[Source material]

/-- Whether a launch's kernel has a macro set still to be installed in cluster `k` (15 R344). -/
def setMissing (s : State) (x : Nat) (l : Launch) (k : Nat) : Bool :=
  (match kernelFor s x l with
   | none => false
   | some kn => !kn.macros.isEmpty) && !((s.cluster k).macros.any fun m => m.ctx == x && m.kernel == l.record.kernel)

/-- Whether an earlier launch goes before a later one in the control store of a cluster that both need space in: it waits for that
space, or nothing but its turn keeps it from taking it (15 R344). -/
def spaceFirst (s : State) (x : Nat) (l : Launch) (y : Nat) (later : Launch) : Bool :=
  let cs := areaCores s x l
  ((clustersOf cs).any fun k => (clustersOf (areaCores s y later)).contains k && setMissing s x l k && setMissing s y later k) &&
    (wantsSpace s x l || cs.all (coreFree s x))

/-- Whether a launch of any RUNNING context that was admitted earlier waits for a core of this one's area, or goes first for
control-store space in a cluster of it (15 R344; 18 R397). DEDUCED (log 84): a launch of a context that does not run keeps no core
waiting. -/
def earlierWaits (s : State) (x : Nat) (l : Launch) : Bool :=
  let mine := areaCores s x l
  s.contexts.any fun c => c.2.st == .running && c.2.launches.any fun p =>
    p.2.st == .placing && decide (p.2.order < l.order) &&
      ((areaCores s c.1 p.2).any (fun n => mine.contains n) || spaceFirst s c.1 p.2 x l)

/-- Removes from a cluster the combs that satisfy a test, with the requests for them (15 R343; 21 R448). -/
def State.dropCombs (s : State) (k : Nat) (gone : Comb → Bool) : State :=
  let cl := s.cluster k
  s.setCluster k { cl with combs := cl.combs.filter (fun q => !gone q.2),
                           queue := cl.queue.filter fun n => cl.combs.any fun q => q.1 == n && !gone q.2 }

/-- Cluster `k` has passed to context `x`, one of whose cores stands there: the combs of former contexts go, those of its partition
and those of partitions without a core there (15 R343; 19 R423). -/
def State.combsPass (s : State) (x k : Nat) : State :=
  s.dropCombs k fun q => q.ctx != x && !((clusterCores k).any fun c => (s.core c).ctx == some q.ctx) &&
    ((s.ctx q.ctx).tag == (s.ctx x).tag || !((clusterCores k).any fun c => tagOf s c == (s.ctx q.ctx).tag))

/-- Local memory below `n` as the loader writes it for logical core `lc` (03 R76). -/
def loadLocal (m : List Host.Cell) (n lc : Nat) (runs : List LocalRun) : List Host.Cell :=
  runs.foldl (fun q r =>
    if r.first = 0xFFFFFFFF || (r.first ≤ lc && lc ≤ r.last) then writeBytes q r.addr r.bytes else q) (clearRange m 0 n)

/-- The group of a logical core in a launch: its index, and the core's member number. -/
def groupFor (gs : List Group) (n : Nat) : Option (Nat × Nat × Group) :=
  ((List.range gs.length).zip gs).findSome? fun p =>
    if p.2.members.contains n then some (p.1, p.2.memberOf n, p.2) else none

/-- A core as a launch takes it (17 R375, R379; 13 R296, R314): zeroed when it comes from another owner (21 R448), with the
limits of the kernel, its place in the launch and its local image. -/
def Core.loaded (c : Core) (now x l lc tag : Nat) (k : Kernel) (gs : List Group) : Core :=
  let g := groupFor gs lc
  let same := c.ctx == some x
  let n := k.header.localLen
  let base := if same then c else { Core.reset with retention := c.retention, divFree := c.divFree, pass := c.pass,
                                                    serial := c.serial, aseq := c.aseq, zeroUntil := now + 512 }
  { base with
    ctx := some x, lslot := l, lcore := lc, tag := tag, group := g.map fun p => p.1, member := (g.map fun p => p.2.1).getD 0,
    chan := (g.map fun p => p.2.2.channel).getD 0,
    barmember := (g.map fun p => BitVec.ofNat 32 (2 ^ p.2.2.channel)).getD 0, step := 0, xphase := false, nextSlot := 0,
    resVregs := BitVec.ofNat 32 k.header.vregs, resBars := BitVec.ofNat 32 k.header.bars,
    resLocal := BitVec.ofNat 32 n, resMacros := BitVec.ofNat 32 k.header.macros,
    target := Vector.replicate 16 0, arrivals := [], ring := Ring.reset, rcvd := [], transfers := [],
    mem := loadLocal base.mem n lc k.runs, memBad := base.memBad.filter fun w => decide (n ≤ 4 * w) }

/-- LAUNCH_LOAD of launch `l` of context `x` (17 R379): its cores are free and its macros fit; a core in retention leaves it
first (08 R215). -/
def execLaunchLoad (x l : Nat) (s : State) : Host.Outcome State Fault Refusal :=
  let ctx := s.ctx x
  match s.launch x l with
  | none => .next s
  | some q =>
    let lcs := areaOf q.record
    let cs := lcs.filterMap fun n => (grantedCore s x n).map fun c => (n, c)
    let ids := cs.map Prod.snd
    match (ctx.image.kernels.find? fun p => p.1 == q.record.kernel).map Prod.snd with
    | none => .next s
    | some k =>
      if q.st ≠ .placing || ctx.st ≠ .running || cs.length ≠ lcs.length || earlierWaits s x q ||
          !(ids.all (coreFree s x)) then .next s
      else if ids.any fun c => (s.core c).retention != .awake then
        .next (ids.foldl (fun r c => r.modCore c fun k => k.rouse s.now) s)
      else match installAll x q.record.kernel ctx.tag k.macros (clustersOf ids) s with
        | none => .next (s.evictSets ctx.tag (setSize k.macros) (clustersOf ids))
        | some s1 =>
          let s2 := cs.foldl (fun r p => r.modCore p.2 fun c => c.loaded s.now x l p.1 ctx.tag k q.groups) s1
          let s3 := (clustersOf ids).foldl (fun r n => r.combsPass x n) s2
          .next (s3.setLaunch x l { q with st := .loading })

[/Source material]

__Try it__.
Copy each entry exactly. Omit none.

__Answer section__.
/-- Whether a launch's kernel has a macro set still to be installed in cluster `k` (15 R344). -/
def setMissing (s : State) (x : Nat) (l : Launch) (k : Nat) : Bool :=
  (match kernelFor s x l with
   | none => false
   | some kn => !kn.macros.isEmpty) && !((s.cluster k).macros.any fun m => m.ctx == x && m.kernel == l.record.kernel)

/-- Whether an earlier launch goes before a later one in the control store of a cluster that both need space in: it waits for that
space, or nothing but its turn keeps it from taking it (15 R344). -/
def spaceFirst (s : State) (x : Nat) (l : Launch) (y : Nat) (later : Launch) : Bool :=
  let cs := areaCores s x l
  ((clustersOf cs).any fun k => (clustersOf (areaCores s y later)).contains k && setMissing s x l k && setMissing s y later k) &&
    (wantsSpace s x l || cs.all (coreFree s x))

/-- Whether a launch of any RUNNING context that was admitted earlier waits for a core of this one's area, or goes first for
control-store space in a cluster of it (15 R344; 18 R397). DEDUCED (log 84): a launch of a context that does not run keeps no core
waiting. -/
def earlierWaits (s : State) (x : Nat) (l : Launch) : Bool :=
  let mine := areaCores s x l
  s.contexts.any fun c => c.2.st == .running && c.2.launches.any fun p =>
    p.2.st == .placing && decide (p.2.order < l.order) &&
      ((areaCores s c.1 p.2).any (fun n => mine.contains n) || spaceFirst s c.1 p.2 x l)

/-- Removes from a cluster the combs that satisfy a test, with the requests for them (15 R343; 21 R448). -/
def State.dropCombs (s : State) (k : Nat) (gone : Comb → Bool) : State :=
  let cl := s.cluster k
  s.setCluster k { cl with combs := cl.combs.filter (fun q => !gone q.2),
                           queue := cl.queue.filter fun n => cl.combs.any fun q => q.1 == n && !gone q.2 }

/-- Cluster `k` has passed to context `x`, one of whose cores stands there: the combs of former contexts go, those of its partition
and those of partitions without a core there (15 R343; 19 R423). -/
def State.combsPass (s : State) (x k : Nat) : State :=
  s.dropCombs k fun q => q.ctx != x && !((clusterCores k).any fun c => (s.core c).ctx == some q.ctx) &&
    ((s.ctx q.ctx).tag == (s.ctx x).tag || !((clusterCores k).any fun c => tagOf s c == (s.ctx q.ctx).tag))

/-- Local memory below `n` as the loader writes it for logical core `lc` (03 R76). -/
def loadLocal (m : List Host.Cell) (n lc : Nat) (runs : List LocalRun) : List Host.Cell :=
  runs.foldl (fun q r =>
    if r.first = 0xFFFFFFFF || (r.first ≤ lc && lc ≤ r.last) then writeBytes q r.addr r.bytes else q) (clearRange m 0 n)

/-- The group of a logical core in a launch: its index, and the core's member number. -/
def groupFor (gs : List Group) (n : Nat) : Option (Nat × Nat × Group) :=
  ((List.range gs.length).zip gs).findSome? fun p =>
    if p.2.members.contains n then some (p.1, p.2.memberOf n, p.2) else none

/-- A core as a launch takes it (17 R375, R379; 13 R296, R314): zeroed when it comes from another owner (21 R448), with the
limits of the kernel, its place in the launch and its local image. -/
def Core.loaded (c : Core) (now x l lc tag : Nat) (k : Kernel) (gs : List Group) : Core :=
  let g := groupFor gs lc
  let same := c.ctx == some x
  let n := k.header.localLen
  let base := if same then c else { Core.reset with retention := c.retention, divFree := c.divFree, pass := c.pass,
                                                    serial := c.serial, aseq := c.aseq, zeroUntil := now + 512 }
  { base with
    ctx := some x, lslot := l, lcore := lc, tag := tag, group := g.map fun p => p.1, member := (g.map fun p => p.2.1).getD 0,
    chan := (g.map fun p => p.2.2.channel).getD 0,
    barmember := (g.map fun p => BitVec.ofNat 32 (2 ^ p.2.2.channel)).getD 0, step := 0, xphase := false, nextSlot := 0,
    resVregs := BitVec.ofNat 32 k.header.vregs, resBars := BitVec.ofNat 32 k.header.bars,
    resLocal := BitVec.ofNat 32 n, resMacros := BitVec.ofNat 32 k.header.macros,
    target := Vector.replicate 16 0, arrivals := [], ring := Ring.reset, rcvd := [], transfers := [],
    mem := loadLocal base.mem n lc k.runs, memBad := base.memBad.filter fun w => decide (n ≤ 4 * w) }

/-- LAUNCH_LOAD of launch `l` of context `x` (17 R379): its cores are free and its macros fit; a core in retention leaves it
first (08 R215). -/
def execLaunchLoad (x l : Nat) (s : State) : Host.Outcome State Fault Refusal :=
  let ctx := s.ctx x
  match s.launch x l with
  | none => .next s
  | some q =>
    let lcs := areaOf q.record
    let cs := lcs.filterMap fun n => (grantedCore s x n).map fun c => (n, c)
    let ids := cs.map Prod.snd
    match (ctx.image.kernels.find? fun p => p.1 == q.record.kernel).map Prod.snd with
    | none => .next s
    | some k =>
      if q.st ≠ .placing || ctx.st ≠ .running || cs.length ≠ lcs.length || earlierWaits s x q ||
          !(ids.all (coreFree s x)) then .next s
      else if ids.any fun c => (s.core c).retention != .awake then
        .next (ids.foldl (fun r c => r.modCore c fun k => k.rouse s.now) s)
      else match installAll x q.record.kernel ctx.tag k.macros (clustersOf ids) s with
        | none => .next (s.evictSets ctx.tag (setSize k.macros) (clustersOf ids))
        | some s1 =>
          let s2 := cs.foldl (fun r p => r.modCore p.2 fun c => c.loaded s.now x l p.1 ctx.tag k q.groups) s1
          let s3 := (clustersOf ids).foldl (fun r n => r.combsPass x n) s2
          .next (s3.setLaunch x l { q with st := .loading })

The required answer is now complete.